-- ==== Sys2Proof/Machine/Loops.lean ====
section
/-! DEFINITION. Function loops and assemblies (R161–R193). Numbers are binary32 codes unless a comment says
otherwise. -/

namespace Sys2Proof.Machine

/-! Units (R185, R187) -/

/-- The object at a sub-index of the unit interface; zero, which names nothing, for an absent unit. -/
def unitKey (u sub : Nat) : Nat :=
  if u < 48 then (0x5000 + u) * 256 + sub
  else if 0x100 ≤ u ∧ u < 0x200 then (0x8000 + 16 * (u - 0x100)) * 256 + sub
  else 0

/-- …_ENABLE of a unit. -/
def enableKey (u : Nat) : Nat := unitKey u 0x10

/-- Every unit's parent as the member objects of the assemblies name it: at a start, and after a refill (R87, R188, R438). -/
def State.linkMembers (s : State) : State :=
  let isParent := fun key : Nat => key % 256 == 0x1E &&
    (decide (0x5000 ≤ key / 256 ∧ key / 256 < 0x5030) || (decide (0x8000 ≤ key / 256 ∧ key / 256 < 0x9000) && key / 256 % 16 == 0))
  let s : State := { s with obj := s.obj.filter fun p => !isParent p.1 }
  let members := s.obj.filter fun p => decide (0x8000 ≤ p.1 / 256) && p.1 / 256 % 16 == 1 && decide (1 ≤ p.1 % 256 ∧ p.1 % 256 ≤ 64)
  members.foldl (fun s p => s.set (unitKey p.2 0x1E) (0x100 + (p.1 / 256 - 0x8000) / 16)) s

/-- The parent assembly's unit number, if any. -/
def State.parent (s : State) (u : Nat) : Option Nat :=
  let p := s.get (unitKey u 0x1E)
  if p = 0xFFFF then none else some p

/-- The unit's ancestors, nearest first. -/
def State.ancestors (s : State) : Nat → Nat → List Nat
  | 0, _ => []
  | fuel + 1, u => match s.parent u with
    | some p => p :: s.ancestors fuel p
    | none => []

/-- The outermost unit that encloses a unit. -/
def State.root (s : State) (u : Nat) : Nat := ((s.ancestors 256 u).getLast?).getD u

/-- A unit and every unit below it. -/
def State.below (s : State) : Nat → Nat → List Nat
  | 0, u => [u]
  | fuel + 1, u =>
    if u < 0x100 then [u]
    else u :: ((s.members (u - 0x100)).map fun p => s.below fuel p.2).flatten

/-- Assembly levels below (AS_DEPTH). -/
def State.depth (s : State) : Nat → Nat → Nat
  | 0, _ => 0
  | fuel + 1, a =>
    ((s.members a).map fun p => if p.2 < 0x100 then 0 else 1 + s.depth fuel (p.2 - 0x100)).foldl max 0

/-- The unit is enabled by the value `g` of its outermost unit's …_ENABLE, and not held pending (R57, R190). -/
def State.unitOnBy (s : State) (g : Nat → Nat) (u : Nat) : Bool :=
  let e := enableKey (s.root u)
  g e != 0 && !s.time.held.contains e

/-- Enabled as it stands. -/
def State.unitOn (s : State) (u : Nat) : Bool := s.unitOnBy s.get u

/-- Enabled for the runs of this tick (R190). -/
def State.unitRuns (s : State) (u : Nat) : Bool := s.unitOnBy s.conf u

/-- The enable is held while the step window is open (R57). -/
def State.unitPending (s : State) (u : Nat) : Bool :=
  let e := enableKey (s.root u)
  s.get e != 0 && s.time.held.contains e

/-- The enable in force in this tick is held (R57). -/
def State.unitWaits (s : State) (u : Nat) : Bool :=
  let e := enableKey (s.root u)
  s.conf e != 0 && s.time.held.contains e

/-- A slot's internal state. -/
def State.fl (s : State) (n : Nat) : FlSt := Sparse.find (fun _ => ({} : FlSt)) s.loop.fl n

/-- A slot's internal state changed. -/
def State.setFl (s : State) (n : Nat) (x : FlSt) : State :=
  { s with loop := { s.loop with fl := Sparse.put (fun _ => ({} : FlSt)) s.loop.fl n x } }

/-- An assembly's latch. -/
def State.asm (s : State) (a : Nat) : AsSt := Sparse.find (fun _ => ({} : AsSt)) s.loop.asm a

/-- An assembly's latch changed. -/
def State.setAsm (s : State) (a : Nat) (x : AsSt) : State :=
  { s with loop := { s.loop with asm := Sparse.put (fun _ => ({} : AsSt)) s.loop.asm a x } }

/-- The unit takes part in the tick's evaluations from now on. -/
def State.touchUnit (s : State) (u : Nat) : State :=
  if u < 48 then
    if u ∈ s.loop.slots then s else { s with loop := { s.loop with slots := s.loop.slots ++ [u] } }
  else
    if u - 0x100 ∈ s.loop.asms then s else { s with loop := { s.loop with asms := s.loop.asms ++ [u - 0x100] } }

/-- The engine of a slot (R161), and its domain (R164). -/
def engineOf (n : Nat) : Nat := n / 12
/-- D3 for L0 to L2, D4 for L3 (R164). -/
def engineDomain (e : Nat) : Nat := if e < 3 then 3 else 4

/-- The engine is faulted or waits for its start after a restart (R50, R51). -/
def State.engineStopped (s : State) (e : Nat) : Bool :=
  bit (s.get Obj.TICK_ENGINE_FAULT) e || s.tick.restarting.contains e

/-- The policy that faulted ancestors impose on a unit from the tick after their evaluation (R192): none, hold
or stop; stop before hold. -/
def State.policy (s : State) (u : Nat) : Option Nat :=
  let l := (s.ancestors 256 u).filter fun p =>
    let x := s.asm (p - 0x100)
    x.fault.isSome && decide (x.at_ < s.k)
  let ps := l.map fun p => s.conf (Obj.AS_POLICY (p - 0x100))
  if ps.contains 1 then some 1 else if ps.isEmpty then none else some 0

/-- A slot's fault code (Table 4): its own, or 03h from the first run after the mode state became 03h (R98, R180). -/
def State.flFault (s : State) (n : Nat) : Nat :=
  let f := (s.fl n).fault
  if f ≠ 0 then f else if (s.fl n).st = 4 then 3 else 0

/-- A slot that faulted ancestors stop: it is not faulted itself (R192). -/
def State.policyStops (s : State) (n : Nat) : Bool := s.policy n == some 1 && s.flFault n == 0

/-! Published unit states (Table 7) -/

/-- …_STATE of a slot. A slot that a policy stops reads 04h (DEDUCED, log entry 20). -/
def State.flState (s : State) (n : Nat) : Nat :=
  if !s.unitOn n then (if s.unitPending n then 5 else 0)
  else if s.flFault n ≠ 0 then 4
  else if s.policyStops n then 4
  else (s.fl n).st

/-- …_STATE and …_FAULT of a slot written to its objects. -/
def State.publishSlot (s : State) (n : Nat) : State :=
  let f := if s.unitOn n then s.flFault n else 0
  (s.set (Obj.FL_STATE n) (s.flState n)).set (Obj.FL_FAULT n) (if f = 0 then 0 else n * 65536 + f)

/-- What the evaluation of an assembly gives (R191): …_STATE, …_FAULT, and a fault that latches now. -/
structure AsEval where
  state : Nat
  fault : Nat
  latch : Bool
  deriving DecidableEq, Repr

/-- A unit's own holds (R178), by the values in force in this tick. -/
def State.ownHold (s : State) (u : Nat) : Bool :=
  let src := s.conf (unitKey u 0x12)
  s.confFlag (unitKey u 0x11) || (src != 0 && (!(s.ref src).valid || (s.ref src).val != 0))

/-- The unit is held: by command, itself or an ancestor, or, unless it is faulted itself, by the fault policy of an
ancestor (R178, R190, R192). -/
def State.unitHeld (s : State) (u : Nat) (faulted : Bool) : Bool :=
  s.ownHold u || (s.ancestors 256 u).any s.ownHold || (!faulted && s.policy u == some 0)

/-- The evaluation of an assembly, bottom-up (R191). -/
def State.evalAs (s : State) : Nat → Nat → AsEval
  | 0, _ => ⟨0, 0, false⟩
  | fuel + 1, a =>
    let u := a + 0x100
    if !(s.unitRuns u && s.unitOn u) then ⟨if s.unitWaits u && s.unitPending u then 5 else 0, 0, false⟩
    else match (s.asm a).fault with
    | some f => ⟨4, f, false⟩
    | none =>
      let ms := (s.members a).map fun p =>
        if p.2 < 0x100 then (p.1, s.get (Obj.FL_STATE p.2), s.get (Obj.FL_FAULT p.2))
        else
          let e := s.evalAs fuel (p.2 - 0x100)
          (p.1, e.state, e.fault)
      match ms.find? (fun m => s.conf (Obj.AS_CRIT a m.1) != 0 && m.2.1 == 4) with
      | some m => ⟨4, m.2.2, true⟩
      | none =>
        match ms.find? (fun m => m.2.1 == 4 || m.2.1 == 6) with
        | some m => ⟨6, m.2.2, false⟩
        | none =>
          if ms.any (fun m => m.2.1 == 3) then ⟨3, 0, false⟩
          else if s.unitHeld u false || ms.any (fun m => m.2.1 == 2) then ⟨2, 0, false⟩
          else ⟨1, 0, false⟩

/-- The tick's evaluation of the assemblies in use, from the member states of the tick (R191). -/
def State.evalAssemblies (s : State) : State :=
  let r := s.loop.asms.map fun a => (a, s.evalAs 257 a)
  r.foldl (fun t p =>
    let t := (t.set (Obj.AS_STATE p.1) p.2.state).set (Obj.AS_FAULT p.1) p.2.fault
    if p.2.latch then t.setAsm p.1 ⟨some p.2.fault, s.k⟩ else t) s

/-- The published states of the slots in use follow at the end of the tick. -/
def State.publishSlots (s : State) : State := s.loop.slots.foldl State.publishSlot s

/-! The control law (R167–R184) -/

/-- 0.00025, rounded to binary32. -/
def quarterMilli : Nat := 0x3983126F

/-- A notch's coefficients, computed in binary64 and rounded (R169). -/
def Notch.compute (f0 q depth ts : Nat) : Notch :=
  let one := ratF64 1
  let two := ratF64 2
  let w := f64tan (f64mul (f64mul 0x400921FB54442D18 (f64of32 f0)) (f64of32 ts))
  let zp := f64div one (f64mul two (f64of32 q))
  let g := f64pow (ratF64 10) (f64div (enc64 (fp64 (f64of32 depth)).neg) (ratF64 20))
  let zz := f64mul zp g
  let ww := f64mul w w
  let p2 := f64mul (f64mul two zp) w
  let z2 := f64mul (f64mul two zz) w
  let a0 := f64add (f64add one p2) ww
  { f0 := f0, q := q, depth := depth
    b0 := f64to32 (f64div (f64add (f64add one z2) ww) a0)
    b1 := f64to32 (f64div (f64mul two (f64sub ww one)) a0)
    b2 := f64to32 (f64div (f64add (f64sub one z2) ww) a0)
    a2 := f64to32 (f64div (f64add (f64sub one p2) ww) a0) }

/-- A notch seeded so that its output equals z (R169). -/
def Notch.seed (n : Notch) (z : Nat) : Notch :=
  let v := f32mul (f32sub n.b2 n.a2) z
  { n with s1 := v, s2 := v }

/-- One filter step (R169): the output and the notch after it. -/
def Notch.step (n : Notch) (x : Nat) : Nat × Notch :=
  if f32rat n.f0 = 0 then (x, n)
  else
    let out := f32add (f32mul n.b0 x) n.s1
    let s1 := f32add (f32sub (f32mul n.b1 x) (f32mul n.b1 out)) n.s2
    let s2 := f32sub (f32mul n.b2 x) (f32mul n.a2 out)
    (out, { n with s1 := s1, s2 := s2, out := some out })
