-- ==== Sys2Proof/Machine/Ledger.lean ====
section
/-! DEFINITION. The crumb ledger (R118–R160). Piece masses and positions are binary32 codes; positions are advanced
in binary64 (R130); sums of credits are exact rationals (log entry 21). -/

namespace Sys2Proof.Machine

/-! Records and origins (R118, R130, R148) -/

/-- A piece record; an unlisted one is free. -/
def State.piece (s : State) (i : Nat) : Piece := Sparse.find (fun _ => ({} : Piece)) s.led.recs i

/-- A piece record written. -/
def State.setPiece (s : State) (i : Nat) (p : Piece) : State :=
  { s with led := { s.led with recs := Sparse.put (fun _ => ({} : Piece)) s.led.recs i p } }

/-- A record freed: it keeps its content (R153). -/
def State.freePiece (s : State) (i : Nat) : State := s.setPiece i { s.piece i with stage := 0xFF }

/-- The live records, by number. -/
def State.livePieces (s : State) : List (Nat × Piece) := s.led.recs.filter fun p => p.2.stage ≠ 0xFF

/-- The origin entry of a crumb, when it holds that crumb (R118). -/
def State.origin (s : State) (c : Nat) : Option Origin :=
  match Sparse.find (fun _ => (none : Option Origin)) s.led.origins (c % 4096) with
  | some o => if o.crumb = c then some o else none
  | none => none

/-- An origin entry written, or cleared. -/
def State.setOrigin (s : State) (c : Nat) (o : Option Origin) : State :=
  { s with led := { s.led with origins := Sparse.put (fun _ => none) s.led.origins (c % 4096) o } }

/-- A change of the origin entry of a crumb. -/
def State.onOrigin (s : State) (c : Nat) (f : Origin → Origin) : State :=
  match s.origin c with
  | some o => s.setOrigin c (some (f o))
  | none => s

/-- A piece carries two origins. -/
def Piece.two (p : Piece) : Bool := p.second != 0xFFFFFFFF

/-- A piece's origins with the share of every credit each takes (R141). -/
def Piece.shares (p : Piece) : List (Nat × Rat) :=
  if p.two then [(p.crumb, (p.share : Rat) / 65535), (p.second, 1 - (p.share : Rat) / 65535)]
  else [(p.crumb, 1)]

/-- A credit divided among a piece's origins (R141). -/
def State.credit (s : State) (p : Piece) (f : Origin → Rat → Origin) : State :=
  p.shares.foldl (fun s c => s.onOrigin c.1 fun o => f o c.2) s

/-- The bytes of a piece record (Table 2). -/
def Piece.bytes (p : Piece) : Bytes :=
  u32 p.crumb ++ u64 p.origin ++ u32 p.lat ++ u32 p.lon ++ u16 p.width ++ u16 p.dist ++ u32 p.intake ++
    u32 p.grain ++ u32 p.mog ++ u32 p.x ++ u32 p.entry ++ u32 p.second ++ u16 p.share ++ u16 p.h ++
    u16 p.res ++ u16 p.flags ++ u8 p.stage ++ u8 (p.outlet + 4 * p.passes) ++ u16 p.heading ++
    u8 p.quality ++ u8 p.tstate ++ u16 0

/-- CRB_TABLE: the 4096 records in order. -/
def State.crbTable (s : State) : Bytes := ((List.range 4096).map fun i => (s.piece i).bytes).flatten

/-- F32 object advanced by an amount, as a result of the run. -/
def State.addOut (s : State) (key : Nat) (q : Rat) : State :=
  s.write key (f32add (s.cur key).val (ratF32 q)) true
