/-- A raw measurement record (Table 4). -/
def State.rawRecord (s : State) (m : RawMeas) (epoch seq : Nat) : Bytes :=
  let causes := s.exclCauses m
  let flags := (m.flags &&& 0x9F) + (if causes = 0 then 0 else 0x20) + (if m.used && s.measUsable m then 0x40 else 0)
  let b := u8 1 ++ u8 (sigCodes.getD m.sig 0) ++ u8 m.ant ++ u8 m.sat ++ u32 seq ++ u64 epoch ++ u64 m.range ++
    u64 m.phase ++ u32 m.doppler ++ u16 m.cn0 ++ u32 (s.lockTime m epoch) ++ u16 flags ++ u16 m.chan ++ [gloByte m.sig m.glo] ++ u8 causes ++
    u32 m.codeStd ++ u32 m.phaseStd ++ u32 s.gnss.epochTime.1 ++ u8 s.gnss.epochTime.2 ++ u8 0
  b ++ u16 (crc16 b)

/-- The measurements of the channels: of the signals enabled and the satellites above 0°, served in the order of R331. -/
def State.channels (s : State) (meas : List RawMeas) : List RawMeas :=
  let want := meas.filter fun m => bit (s.sigMask m.ant) m.sig && decide (0 < f32rat m.elev ∧ m.chan < 320)
  want.mergeSort fun a b =>
    if a.ant ≠ b.ant then decide (a.ant < b.ant)
    else if a.sig ≠ b.sig then decide (a.sig < b.sig) else decide (f32rat b.elev ≤ f32rat a.elev)

/-- MEASUREMENT_EPOCH (R331, R333, R336): delivered in the tick after the epoch tick, for the signals tracked: 320
channels. `unserved` counts the combinations that `meas` does not hold; none is unserved while a channel is free. -/
def execMeasurementEpoch (meas : List RawMeas) (unserved : Nat) (s : State) : Host.Outcome State Fault Refusal :=
  if s.gnssOn ∧ s.afterEpoch ∧ s.gnss.epoch ≠ some (s.k - 1) then
    let want := s.channels meas
    let ms := (want.take 320).mergeSort fun a b => decide (a.chan ≤ b.chan)
    let s := (s.set Obj.SIG_CHANNELS ms.length).set Obj.SIG_UNSERVED (if want.length < 320 then 0 else min 0xFFFF (unserved + (want.length - 320)))
    let s := { s with gnss := { s.gnss with meas := ms, epoch := some (s.k - 1) } }
    .next (if s.confFlag Obj.GQ_RAW then ms.foldl (fun s m => s.putGnssRecord (s.rawRecord m (s.k - 1))) s else s)
  else .next s

/-- A navigation-bit record (Table 5). -/
def State.navRecord (s : State) (u : NavUnit) (seq : Nat) : Bytes :=
  let kind := sigChecks.getD u.sig 0
  let bad := navBadWords u kind
  let b := u8 2 ++ u8 (sigCodes.getD u.sig 0) ++ u8 u.ant ++ u8 u.sat ++ u32 seq ++ u64 (s.k - 1) ++ u16 u.ident ++
    u16 u.count ++ u8 (navResult u kind) ++ u8 kind ++ u16 bad.length ++ u32 ((bad.map fun w => 2 ^ w).sum) ++ u16 u.chan ++
    [gloByte u.sig u.glo] ++ u8 0 ++ navBytes u
  b ++ u16 (crc16 b)

/-- NAV_RECORD_WRITE (R337): for GNSS-A, and for GNSS-B only where the signal is not tracked on GNSS-A. A unit has at least
one bit, no more than Table 2 gives it, and a channel. -/
def execNavRecordWrite (u : NavUnit) (s : State) : Host.Outcome State Fault Refusal :=
  if s.gnssOn ∧ 1 ≤ u.count ∧ u.count ≤ navFull u ∧ u.chan < 320 ∧ s.confFlag Obj.GQ_NAV ∧ bit (s.sigMask u.ant) u.sig ∧ (u.ant = 0 ∨ !bit s.gnss.maskA u.sig) then
    .next (s.putGnssRecord (s.navRecord u))
  else .next s

/-! Position (R338–R342) -/

/-- The measurements of the epoch that the solution uses (R338). -/
def State.usedMeas (s : State) : List RawMeas := s.gnss.meas.filter fun m => m.used && s.measUsable m

/-- The constellations used, by the high digit of their codes. -/
def State.systemsUsed (s : State) : List Nat := (s.usedMeas.map fun m => sysOf m.sig).eraseDups

/-- The satellites of some measurements. -/
def satCount (ms : List RawMeas) : Nat := ((ms.map fun m => (sysOf m.sig, m.sat)).eraseDups).length

/-- The satellites used (R338). -/
def State.satsUsed (s : State) : Nat := satCount s.usedMeas

/-- The quality code (Table 7): of a number of measurements and constellations, with corrections of an age, none where no base
corrections are applied. -/
def State.qualityOf (s : State) (meas systems : Nat) (sbas : Bool) (age : Option Nat) (phase : Bool) (ratio : Option Nat) : Nat :=
  let c3 := match age with | some a => decide (a ≤ s.conf Obj.CORR_MAX_AGE) | none => false
  let c4 := c3 && phase
  let c5 := c4 && (match ratio with | some r => f32le (s.conf Obj.POS_FIX_RATIO) r | none => false)
  if meas < 4 + (systems - 1) then 0 else if c5 then 5 else if c4 then 4 else if c3 then 3 else if sbas then 2 else 1

/-- The quality code of the position solution. -/
def State.quality (s : State) (e : PosEst) (corrAge : Option Nat) : Nat :=
  s.qualityOf s.usedMeas.length s.systemsUsed.length e.sbas (if e.base then corrAge else none) e.phase e.ratio

/-- An angle in degrees brought into 0 to below 360. -/
def wrapDeg (d : Rat) : Rat := d - 360 * ⌊d / 360⌋

/-- The heading and its source (Table 8), the speed given. -/
def State.headingOf (s : State) (e : PosEst) (speed : Nat) : Nat × Option Rat :=
  let len := s.confRat Obj.POS_BASE_LEN
  if 1 / 2 ≤ len ∧ e.abFixed ∧ |f32rat e.abLen - len| ≤ 3 / 100 then
    (1, some (wrapDeg (f32rat e.abAz - s.confRat Obj.POS_BASE_AZ)))
  else if f32le (s.conf Obj.POS_COG_MIN) speed then
    let rev : Rat := if s.refTrue (s.conf Obj.POS_REVERSE_SRC) then 180 else 0
    (2, some (wrapDeg (atan2Q (f32rat e.vEast) (f32rat e.vNorth) * 180 / piQ + rev)))
  else match s.gnss.hdg with
    | some (h, t) => if s.k ≤ t + s.conf Obj.POS_HDG_HOLD then (3, some (f32rat h)) else (0, none)
    | none => (0, none)

/-- A number of 10⁻⁹ degrees split into POS_LAT and POS_LAT_FINE, or POS_LON and POS_LON_FINE. -/
def splitDeg (d : Rat) : Int × Int :=
  let n := roundHalfAway (d * 1000000000)
  let c := roundHalfAway ((n : Rat) / 100)
  (c, n - 100 * c)

/-- The result of a run of the position solution, as it goes to the entries of Table 10. -/
structure PosResult where
  quality : Nat
  lat : Rat
  lon : Rat
  height : Rat
  vEast : Nat
  vNorth : Nat
  vUp : Nat
  heading : Option Rat
  hdgSrc : Nat
  hStd : Nat
  flags : Nat
  deriving DecidableEq, Repr

/-- The reference point's position from the phase centre of GNSS-A (R339). -/
def State.referencePoint (s : State) (e : PosEst) (hdg : Option Rat) : Rat × Rat × Rat :=
  let lat := (fp64 e.lat).toRat
  let lon := (fp64 e.lon).toRat
  let mm := fun key => (decInt 32 (s.conf key) : Rat) / 1000
  let h := (fp64 e.height).toRat - mm Obj.POS_ANT_UP
  match hdg with
  | none => (lat, lon, h)
  | some d =>
    let psi := d * piQ / 180
    let f := mm Obj.POS_ANT_FWD
    let r := mm Obj.POS_ANT_RIGHT
    let m := metresPerDegree lat
    (lat - (f * cosQ psi - r * sinQ psi) / m.1, lon - (f * sinQ psi + r * cosQ psi) / m.2, h)

/-- Horizontal speed, F32. -/
def hSpeed (vE vN : Nat) : Nat := ratF32 (sqrtQ (f32rat vE * f32rat vE + f32rat vN * f32rat vN))

/-- The hardware result of a run (R338–R340). -/
def State.posHw (s : State) (e : PosEst) (corrAge : Option Nat) : PosResult :=
  let q := s.quality e corrAge
  let (src, hdg) := s.headingOf e (hSpeed e.vEast e.vNorth)
  let (lat, lon, h) := s.referencePoint e hdg
  { quality := q, lat := lat, lon := lon, height := h, vEast := e.vEast, vNorth := e.vNorth, vUp := e.vUp
    heading := hdg, hdgSrc := src, hStd := e.hStd
    flags := boolNat hdg.isNone + 2 * boolNat (!s.gnss.excl.isEmpty) }

/-- The assisted result, when every check of R342 passes. -/
def State.posAssist (s : State) : Option PosResult :=
  let key := Obj.POS_ASSIST_OFFSET
  let a := s.area key
  let q := a.at_ 9 1
  let src := a.at_ 10 1
  let d := fun o => fp64 (a.at_ o 8)
  let f := fun o => a.at_ o 4
  let nums := [f 32, f 36, f 40, f 44, f 52]
  let hdg := f 48
  let isNan := fun x : Fp => match x with | .nan => true | _ => false
  let lat := (d 16).toRat
  let lon := (d 24).toRat
  let hdgOk := if src = 0 then isNan (fp32 hdg) else
    f32finite hdg && decide (0 ≤ f32rat hdg ∧ f32rat hdg < 360)
  if s.hit key ∧ (d 16).isFinite ∧ (d 24).isFinite ∧ -90 ≤ lat ∧ lat ≤ 90 ∧ -180 ≤ lon ∧ lon ≤ 180 ∧ q ≤ 5 ∧
      src ≤ 3 ∧ hdgOk ∧ !nums.any (fun x => isNan (fp32 x)) then
    some { quality := q, lat := lat, lon := lon, height := f32rat (f 32), vEast := f 36, vNorth := f 40, vUp := f 44
           heading := if src = 0 then none else some (f32rat hdg), hdgSrc := src, hStd := f 52
           flags := 4 + 2 * boolNat (!s.gnss.excl.isEmpty) }
  else none

/-- A result written to the entries of Table 10 (R341, R342). -/
def State.writePos (s : State) (r : PosResult) : State :=
  let v := decide (1 ≤ r.quality)
  let la := splitDeg r.lat
  let lo := splitDeg r.lon
  let w := fun (s : State) (key x : Nat) => s.write key x v
  let s := w (w (w s Obj.POS_STAMP s.k) Obj.POS_QUALITY r.quality) Obj.POS_LAT (encInt 32 la.1)
  let s := w (w s Obj.POS_LAT_FINE (encInt 16 la.2)) Obj.POS_LON (encInt 32 lo.1)
  let s := w (w s Obj.POS_LON_FINE (encInt 16 lo.2)) Obj.POS_HEIGHT (encInt 32 (roundHalfAway (r.height * 1000)))
  let s := w (w (w s Obj.POS_V_EAST r.vEast) Obj.POS_V_NORTH r.vNorth) Obj.POS_V_UP r.vUp
  let s := w s Obj.POS_SPEED (hSpeed r.vEast r.vNorth)
  let s := w (w s Obj.POS_HEADING (match r.heading with | some h => ratF32 h | none => nan32)) Obj.POS_HDG_SRC r.hdgSrc
  w (w s Obj.POS_H_STD r.hStd) Obj.POS_FLAGS r.flags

WORK TO BE COMPLETED: Search the data for the string "entries" and copy each line where it appears.

YOUR RESPONSE:
/-- The result of a run of the position solution, as it goes to the entries of Table 10. -/
/-- A result written to the entries of Table 10 (R341, R342). -/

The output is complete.